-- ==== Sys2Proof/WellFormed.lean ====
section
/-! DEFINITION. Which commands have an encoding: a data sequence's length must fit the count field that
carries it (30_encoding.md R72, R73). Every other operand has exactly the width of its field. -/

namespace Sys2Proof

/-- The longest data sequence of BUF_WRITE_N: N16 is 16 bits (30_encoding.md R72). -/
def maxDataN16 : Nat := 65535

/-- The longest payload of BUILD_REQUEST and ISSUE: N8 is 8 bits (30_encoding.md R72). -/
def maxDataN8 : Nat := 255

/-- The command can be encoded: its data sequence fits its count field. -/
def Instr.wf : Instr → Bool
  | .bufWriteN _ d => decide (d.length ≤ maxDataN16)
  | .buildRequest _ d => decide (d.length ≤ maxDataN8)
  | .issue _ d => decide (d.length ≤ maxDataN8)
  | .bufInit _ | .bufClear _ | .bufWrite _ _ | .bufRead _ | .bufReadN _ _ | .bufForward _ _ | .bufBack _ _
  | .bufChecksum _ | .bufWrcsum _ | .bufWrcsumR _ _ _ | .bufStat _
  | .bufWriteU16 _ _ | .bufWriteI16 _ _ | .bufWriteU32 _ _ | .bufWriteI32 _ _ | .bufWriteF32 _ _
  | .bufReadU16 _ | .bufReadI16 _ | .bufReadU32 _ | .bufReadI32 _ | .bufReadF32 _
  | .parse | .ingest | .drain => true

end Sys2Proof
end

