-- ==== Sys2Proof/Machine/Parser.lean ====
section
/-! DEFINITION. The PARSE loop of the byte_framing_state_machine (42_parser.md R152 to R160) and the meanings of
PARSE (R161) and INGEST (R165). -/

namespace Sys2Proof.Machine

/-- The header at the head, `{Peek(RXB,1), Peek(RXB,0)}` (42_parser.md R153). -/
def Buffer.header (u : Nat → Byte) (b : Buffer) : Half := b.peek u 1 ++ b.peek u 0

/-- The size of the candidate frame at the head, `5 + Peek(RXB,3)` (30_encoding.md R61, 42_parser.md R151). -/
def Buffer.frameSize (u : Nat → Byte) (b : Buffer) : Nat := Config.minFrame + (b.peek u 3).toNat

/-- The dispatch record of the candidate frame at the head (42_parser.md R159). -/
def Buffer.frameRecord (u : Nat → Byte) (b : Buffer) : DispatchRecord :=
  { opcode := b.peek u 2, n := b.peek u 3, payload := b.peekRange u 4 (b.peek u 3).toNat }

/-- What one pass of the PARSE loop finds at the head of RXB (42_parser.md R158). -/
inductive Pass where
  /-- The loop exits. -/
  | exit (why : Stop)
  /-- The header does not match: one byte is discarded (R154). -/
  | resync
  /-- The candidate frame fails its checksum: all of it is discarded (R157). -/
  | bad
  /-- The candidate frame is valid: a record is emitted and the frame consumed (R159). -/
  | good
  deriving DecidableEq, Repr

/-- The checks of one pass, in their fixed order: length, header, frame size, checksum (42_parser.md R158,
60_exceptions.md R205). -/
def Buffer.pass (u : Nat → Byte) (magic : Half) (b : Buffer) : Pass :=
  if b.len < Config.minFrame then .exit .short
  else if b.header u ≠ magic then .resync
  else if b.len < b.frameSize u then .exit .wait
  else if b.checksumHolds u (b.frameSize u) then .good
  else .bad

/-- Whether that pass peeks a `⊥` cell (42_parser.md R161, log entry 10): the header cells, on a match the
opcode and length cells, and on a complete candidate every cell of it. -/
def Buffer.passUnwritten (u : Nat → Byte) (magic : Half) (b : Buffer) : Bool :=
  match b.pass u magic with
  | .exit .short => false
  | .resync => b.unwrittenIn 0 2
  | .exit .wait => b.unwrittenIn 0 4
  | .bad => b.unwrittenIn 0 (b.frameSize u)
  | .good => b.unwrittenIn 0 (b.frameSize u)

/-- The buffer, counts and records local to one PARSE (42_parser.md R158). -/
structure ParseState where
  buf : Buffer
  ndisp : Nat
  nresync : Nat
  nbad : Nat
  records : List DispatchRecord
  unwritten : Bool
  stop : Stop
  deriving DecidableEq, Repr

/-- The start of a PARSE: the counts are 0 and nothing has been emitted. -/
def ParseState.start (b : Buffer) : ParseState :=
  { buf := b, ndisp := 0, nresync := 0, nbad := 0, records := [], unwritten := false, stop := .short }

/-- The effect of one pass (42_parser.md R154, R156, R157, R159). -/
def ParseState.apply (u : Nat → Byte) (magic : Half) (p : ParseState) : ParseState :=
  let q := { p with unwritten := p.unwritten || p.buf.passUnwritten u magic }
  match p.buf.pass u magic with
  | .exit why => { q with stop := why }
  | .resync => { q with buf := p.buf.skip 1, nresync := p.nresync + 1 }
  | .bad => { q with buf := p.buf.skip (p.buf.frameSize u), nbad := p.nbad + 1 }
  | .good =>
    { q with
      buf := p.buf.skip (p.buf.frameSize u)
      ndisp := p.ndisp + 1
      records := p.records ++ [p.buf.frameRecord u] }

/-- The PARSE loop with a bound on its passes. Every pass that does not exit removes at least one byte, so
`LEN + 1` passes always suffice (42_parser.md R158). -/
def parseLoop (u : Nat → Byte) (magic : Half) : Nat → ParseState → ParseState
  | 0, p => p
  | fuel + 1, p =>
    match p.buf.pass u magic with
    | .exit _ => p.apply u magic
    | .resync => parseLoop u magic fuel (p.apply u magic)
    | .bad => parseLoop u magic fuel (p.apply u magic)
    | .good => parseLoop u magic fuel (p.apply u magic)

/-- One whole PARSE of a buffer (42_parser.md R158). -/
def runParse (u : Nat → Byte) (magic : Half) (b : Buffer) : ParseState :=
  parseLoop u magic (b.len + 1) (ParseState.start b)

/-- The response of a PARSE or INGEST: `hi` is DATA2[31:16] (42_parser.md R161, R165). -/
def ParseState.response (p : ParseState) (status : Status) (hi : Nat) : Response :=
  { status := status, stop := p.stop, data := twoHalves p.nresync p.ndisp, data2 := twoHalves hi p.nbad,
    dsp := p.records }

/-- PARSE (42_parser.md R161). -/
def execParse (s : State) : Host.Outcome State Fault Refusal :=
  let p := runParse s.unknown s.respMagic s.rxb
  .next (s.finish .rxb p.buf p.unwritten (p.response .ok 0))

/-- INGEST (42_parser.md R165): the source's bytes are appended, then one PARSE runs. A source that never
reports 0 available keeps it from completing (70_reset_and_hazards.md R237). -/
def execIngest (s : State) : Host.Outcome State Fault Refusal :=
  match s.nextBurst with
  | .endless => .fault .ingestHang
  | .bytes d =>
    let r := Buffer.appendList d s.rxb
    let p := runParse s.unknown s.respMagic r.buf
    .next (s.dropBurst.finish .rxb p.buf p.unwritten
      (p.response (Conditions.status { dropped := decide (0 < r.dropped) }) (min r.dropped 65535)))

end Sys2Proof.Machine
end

-=-=-=-=-

All lines above from the one containing "the meanings of" to the one containing "else if b.len" must be repeated exactly, both lines included, and no others.

## Your response
/-! DEFINITION. The PARSE loop of the byte_framing_state_machine (42_parser.md R152 to R160) and the meanings of
PARSE (R161) and INGEST (R165). -/

namespace Sys2Proof.Machine

/-- The header at the head, `{Peek(RXB,1), Peek(RXB,0)}` (42_parser.md R153). -/
def Buffer.header (u : Nat → Byte) (b : Buffer) : Half := b.peek u 1 ++ b.peek u 0

/-- The size of the candidate frame at the head, `5 + Peek(RXB,3)` (30_encoding.md R61, 42_parser.md R151). -/
def Buffer.frameSize (u : Nat → Byte) (b : Buffer) : Nat := Config.minFrame + (b.peek u 3).toNat

/-- The dispatch record of the candidate frame at the head (42_parser.md R159). -/
def Buffer.frameRecord (u : Nat → Byte) (b : Buffer) : DispatchRecord :=
  { opcode := b.peek u 2, n := b.peek u 3, payload := b.peekRange u 4 (b.peek u 3).toNat }

/-- What one pass of the PARSE loop finds at the head of RXB (42_parser.md R158). -/
inductive Pass where
  /-- The loop exits. -/
  | exit (why : Stop)
  /-- The header does not match: one byte is discarded (R154). -/
  | resync
  /-- The candidate frame fails its checksum: all of it is discarded (R157). -/
  | bad
  /-- The candidate frame is valid: a record is emitted and the frame consumed (R159). -/
  | good
  deriving DecidableEq, Repr

/-- The checks of one pass, in their fixed order: length, header, frame size, checksum (42_parser.md R158,
60_exceptions.md R205). -/
def Buffer.pass (u : Nat → Byte) (magic : Half) (b : Buffer) : Pass :=
  if b.len < Config.minFrame then .exit .short
  else if b.header u ≠ magic then .resync
  else if b.len < b.frameSize u then .exit .wait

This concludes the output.